Find the line containing "(d ≠ 0 → is (0b001#3" in the entries below. Restate it and each line after it, word for word, up to and including the line containing "(i6 ≠ 0 → is".

—————

-- ==== Sys2Proof/Certificates/Slice0/Obligations.lean ====
section
/-! DEFINITION. The statements about the model. Each docstring names the rules of spec/ its statement formalises; `log entry n`
is notes/assumptions/n.md. -/

open Sys2Proof Sys2Proof.Machine

/-! ## Encoding and the step -/

/-- R123 to R135 and the ratified encodings: the word of a well-formed instruction decodes to that instruction, with every
operand at every value the encoding admits, and takes exactly its four bytes. -/
def Obligations.EncodeThenDecode : Prop :=
  ∀ (i : Instr) (w : BitVec 32) (rest : List Byte), i.wf = true → encode i = some w →
    decodeBytes (w.extractLsb' 0 8 :: w.extractLsb' 8 8 :: w.extractLsb' 16 8 :: w.extractLsb' 24 8 :: rest) = some (i, rest)

/-- Each 32-bit word has one meaning: a word that decodes to an instruction is the word that instruction encodes to, and the
instruction is well-formed; a word that decodes to ILLEGAL_INSTRUCTION carries its own bits.
R126, R127: every 16-bit encoding of the C extension, at every value of its fields, is its standard operation and takes two
bytes; every reserved one is illegal with subcode STANDARD and its own bits.
R127, R128, R237: a Zarni word that differs from an instruction's word only in bits the instruction does not use, or names
tile registers past the last, is illegal with subcode RSV_FIELD; a word that no row of the tables assigns is illegal with
UNASSIGNED, whatever its other fields hold (the model's choice where an unused field of it is not zero too, log entry 68); a
32-bit word of another opcode than those of the spaces and extensions the core implements, and any longer encoding, is illegal
with STANDARD. -/
def Obligations.DecodeThenEncode : Prop :=
  (
  ∀ (lo hi : Half) (i : Instr), decode lo hi = (i, 4) →
    (∃ sub, i = .illegal (hi ++ lo) sub) ∨ (encode i = some (hi ++ lo) ∧ i.wf = true)) ∧
  (
  ∀ (hi : Half) (b : BitVec 1) (x y : BitVec 3) (d r : Reg) (u5 : BitVec 5) (u6 i6 : BitVec 6) (u8 i8 : BitVec 8) (j : BitVec 11),
    let c := fun (n : BitVec 3) => (0b01#2 ++ n : Reg)
    let is := fun (p : Half) (op : Std) => decode p hi = (.standard op true, 2)
    let bad := fun (p : Half) => decode p hi = (.illegal (p.zeroExtend 32) 0, 2)
    let e := fun (u : BitVec 5) => (u.zeroExtend 12 : BitVec 12)
    let e6 := fun (u : BitVec 6) => (u.zeroExtend 12 : BitVec 12)
    let s6 := i6.extractLsb' 5 1
    let l6 := i6.extractLsb' 0 5
    -- quadrant 0: stack addresses, loads and stores of x8 to x15 and f8 to f15
    (u8 ≠ 0 → is (0b000#3 ++ u8.extractLsb' 2 2 ++ u8.extractLsb' 4 4 ++ u8.extractLsb' 0 1 ++ u8.extractLsb' 1 1 ++ x ++ 0#2)
      (.immOp .addi (c x) 2 (u8.zeroExtend 12 <<< 2))) ∧
    (∀ f op, (f, op) ∈ [(0b001#3, Std.fload .d (c x) (c y) (e u5 <<< 3)), (0b011, .load .ld (c x) (c y) (e u5 <<< 3)),
        (0b101, .fstore .d (c y) (c x) (e u5 <<< 3)), (0b111, .store .sd (c y) (c x) (e u5 <<< 3))] →
      is (f ++ u5.extractLsb' 0 3 ++ y ++ u5.extractLsb' 3 2 ++ x ++ 0#2) op) ∧
    (∀ f op, (f, op) ∈ [(0b010#3, Std.load .lw (c x) (c y) (e u5 <<< 2)), (0b110, .store .sw (c y) (c x) (e u5 <<< 2))] →
      is (f ++ u5.extractLsb' 1 3 ++ y ++ u5.extractLsb' 0 1 ++ u5.extractLsb' 4 1 ++ x ++ 0#2) op) ∧
    bad (0#11 ++ x ++ 0#2) ∧ bad (0b100#3 ++ j ++ 0#2) ∧
    -- quadrant 1: immediates, arithmetic, jumps and branches
    is (0b000#3 ++ s6 ++ d ++ l6 ++ 1#2) (.immOp .addi d d (i6.signExtend 12)) ∧
    (d ≠ 0 → is (0b001#3 ++ s6 ++ d ++ l6 ++ 1#2) (.immOp .addiw d d (i6.signExtend 12))) ∧
    bad (0b001#3 ++ s6 ++ 0#5 ++ l6 ++ 1#2) ∧
    is (0b010#3 ++ s6 ++ d ++ l6 ++ 1#2) (.immOp .addi d 0 (i6.signExtend 12)) ∧
    (i6 ≠ 0 → is (0b011#3 ++ s6 ++ 2#5 ++ i6.extractLsb' 0 1 ++ i6.extractLsb' 2 1 ++ i6.extractLsb' 3 2 ++ i6.extractLsb' 1 1 ++ 1#2)
      (.immOp .addi 2 2 ((i6 ++ 0#4 : BitVec 10).signExtend 12))) ∧
    (d ≠ 2 → i6 ≠ 0 → is (0b011#3 ++ s6 ++ d ++ l6 ++ 1#2) (.lui d (i6.signExtend 20))) ∧
    bad (0b0110#4 ++ d ++ 0#5 ++ 1#2) ∧
    is (0b100#3 ++ s6 ++ 0b00#2 ++ x ++ l6 ++ 1#2) (.shift .srli (c x) (c x) i6) ∧
    is (0b100#3 ++ s6 ++ 0b01#2 ++ x ++ l6 ++ 1#2) (.shift .srai (c x) (c x) i6) ∧
    is (0b100#3 ++ s6 ++ 0b10#2 ++ x ++ l6 ++ 1#2) (.immOp .andi (c x) (c x) (i6.signExtend 12)) ∧
    (∀ h f op, (h, f, op) ∈ [(0#1, 0b00#2, RegOp.sub), (0, 0b01, .xor), (0, 0b10, .or), (0, 0b11, .and), (1, 0b00, .subw),
        (1, 0b01, .addw)] → is (0b100#3 ++ h ++ 0b11#2 ++ x ++ f ++ y ++ 1#2) (.regOp op (c x) (c x) (c y))) ∧
    bad (0b100111#6 ++ x ++ 1#1 ++ b ++ y ++ 1#2) ∧
    is (0b101#3 ++ j.extractLsb' 10 1 ++ j.extractLsb' 3 1 ++ j.extractLsb' 7 2 ++ j.extractLsb' 9 1 ++ j.extractLsb' 5 1 ++
      j.extractLsb' 6 1 ++ j.extractLsb' 0 3 ++ j.extractLsb' 4 1 ++ 1#2) (.jal 0 (j.signExtend 20)) ∧
    (∀ f op, (f, op) ∈ [(0b110#3, BranchOp.beq), (0b111, .bne)] →
      is (f ++ i8.extractLsb' 7 1 ++ i8.extractLsb' 2 2 ++ x ++ i8.extractLsb' 5 2 ++ i8.extractLsb' 0 2 ++ i8.extractLsb' 4 1 ++ 1#2)
        (.branch op (c x) 0 (i8.signExtend 12))) ∧
    -- quadrant 2: shifts, loads and stores by the stack pointer, moves and jumps through registers
    is (0b000#3 ++ s6 ++ d ++ l6 ++ 2#2) (.shift .slli d d i6) ∧
    (∀ f op, (f, op) ∈ [(0b001#3, Std.fload .d d 2 (e6 u6 <<< 3)), (0b011, .load .ld d 2 (e6 u6 <<< 3))] → (f = 0b011 → d ≠ 0) →
      is (f ++ u6.extractLsb' 2 1 ++ d ++ u6.extractLsb' 0 2 ++ u6.extractLsb' 3 3 ++ 2#2) op) ∧
    (d ≠ 0 → is (0b010#3 ++ u6.extractLsb' 3 1 ++ d ++ u6.extractLsb' 0 3 ++ u6.extractLsb' 4 2 ++ 2#2)
      (.load .lw d 2 (e6 u6 <<< 2))) ∧
    bad (0b01#2 ++ b ++ s6 ++ 0#5 ++ l6 ++ 2#2) ∧
    (d ≠ 0 → is (0b1000#4 ++ d ++ 0#5 ++ 2#2) (.jalr 0 d 0) ∧ is (0b1001#4 ++ d ++ 0#5 ++ 2#2) (.jalr 1 d 0)) ∧
    (r ≠ 0 → is (0b1000#4 ++ d ++ r ++ 2#2) (.regOp .add d 0 r) ∧ is (0b1001#4 ++ d ++ r ++ 2#2) (.regOp .add d d r)) ∧
    is (0b1001#4 ++ 0#10 ++ 2#2) .ebreak ∧ bad (0b1000#4 ++ 0#10 ++ 2#2) ∧
    (∀ f op, (f, op) ∈ [(0b101#3, Std.fstore .d 2 r (e6 u6 <<< 3)), (0b111, .store .sd 2 r (e6 u6 <<< 3))] →
      is (f ++ u6.extractLsb' 0 3 ++ u6.extractLsb' 3 3 ++ r ++ 2#2) op) ∧
    is (0b110#3 ++ u6.extractLsb' 0 4 ++ u6.extractLsb' 4 2 ++ r ++ 2#2) (.store .sw 2 r (e6 u6 <<< 2))) ∧
  (
  (∀ (i : Instr) (w x : BitVec 32), i.wf = true → encode i = some w → x ≠ 0 → x &&& ~~~(unusedBits i) = 0 →
    decode32 (w ||| x) = .illegal (w ||| x) 2) ∧
  (∀ (w : BitVec 32), unassignedWord w = true → decode32 w = .illegal w 1) ∧
  (∀ (w : BitVec 32), w.extractLsb' 0 7 = 0x2B → w.extractLsb' 27 5 = 6 → w.extractLsb' 8 2 ≠ 3 →
    8 < (w.extractLsb' 24 3).toNat + (if w.extractLsb' 8 2 = 0 then 2 else 4) → decode32 w = .illegal w 2) ∧
  (∀ (w : BitVec 32), w.extractLsb' 0 7 ∉ knownOpcodes → decode32 w = .illegal w 0) ∧
  (∀ (lo hi : Half), lo.extractLsb' 0 5 = 31 → decode lo hi = (.illegal (hi ++ lo) 0, 4)) ∧
  (∀ (lo hi : Half), lo.extractLsb' 0 2 = 3 → lo.extractLsb' 0 5 ≠ 31 → decode lo hi = (decode32 (hi ++ lo), 4)))

/-- Words written out from the encoding tables: RLNCH x5,x6,x7; LOOP zlc1 over 4 parcels, x10; BARW x1,x2; AADD.D scope
die, rdc x9; SCOPE die; TMMA acc1,tm2,tm3 with NEW; CPY cq2; QFENCE 0x41; C.ADDI x8,1; ADDI x1,x2,-1; an unassigned f7 of
group 000. -/
def Obligations.SampleWordsDecode : Prop :=
  decodeTableWord 32 0b00000010011100110000001010001011 = some (.rlnch 5 6 7) ∧
  decodeTableWord 32 0b00010000001101010001000000001011 = some (.loop 1 3 10) ∧
  decodeTableWord 32 0b00000110000000010010000010001011 = some (.barw 1 2) ∧
  decodeTableWord 32 0b10010110011100110100000010001011 = some (.aaddD 3 7 6 false false 1) ∧
  decodeTableWord 32 0b00000110000000000111000000001011 = some (.scope 3) ∧
  decodeTableWord 32 0b00101010011001001000010000101011 = some (.tmma 1 2 3 4 true false false) ∧
  decodeTableWord 32 0b00000100011100110001001011011011 = some (.cpy 2 5 6 7) ∧
  decodeTableWord 32 0b00000100000100000101000001011011 = some (.qfence 0x41) ∧
  decodeTableWord 16 0b0000010000000101 = some (.standard (.immOp .addi 8 8 1) true) ∧
  decodeTableWord 32 0b11111111111100010000000010010011 = some (.standard (.immOp .addi 1 2 0xFFF) false) ∧
  decodeTableWord 32 0b00010000000000000000000000001011 = none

—————

ANSWER BOX:
    (d ≠ 0 → is (0b001#3 ++ s6 ++ d ++ l6 ++ 1#2) (.immOp .addiw d d (i6.signExtend 12))) ∧
    bad (0b001#3 ++ s6 ++ 0#5 ++ l6 ++ 1#2) ∧
    is (0b010#3 ++ s6 ++ d ++ l6 ++ 1#2) (.immOp .addi d 0 (i6.signExtend 12)) ∧
    (i6 ≠ 0 → is (0b011#3 ++ s6 ++ 2#5 ++ i6.extractLsb' 0 1 ++ i6.extractLsb' 2 1 ++ i6.extractLsb' 3 2 ++ i6.extractLsb' 1 1 ++ 1#2)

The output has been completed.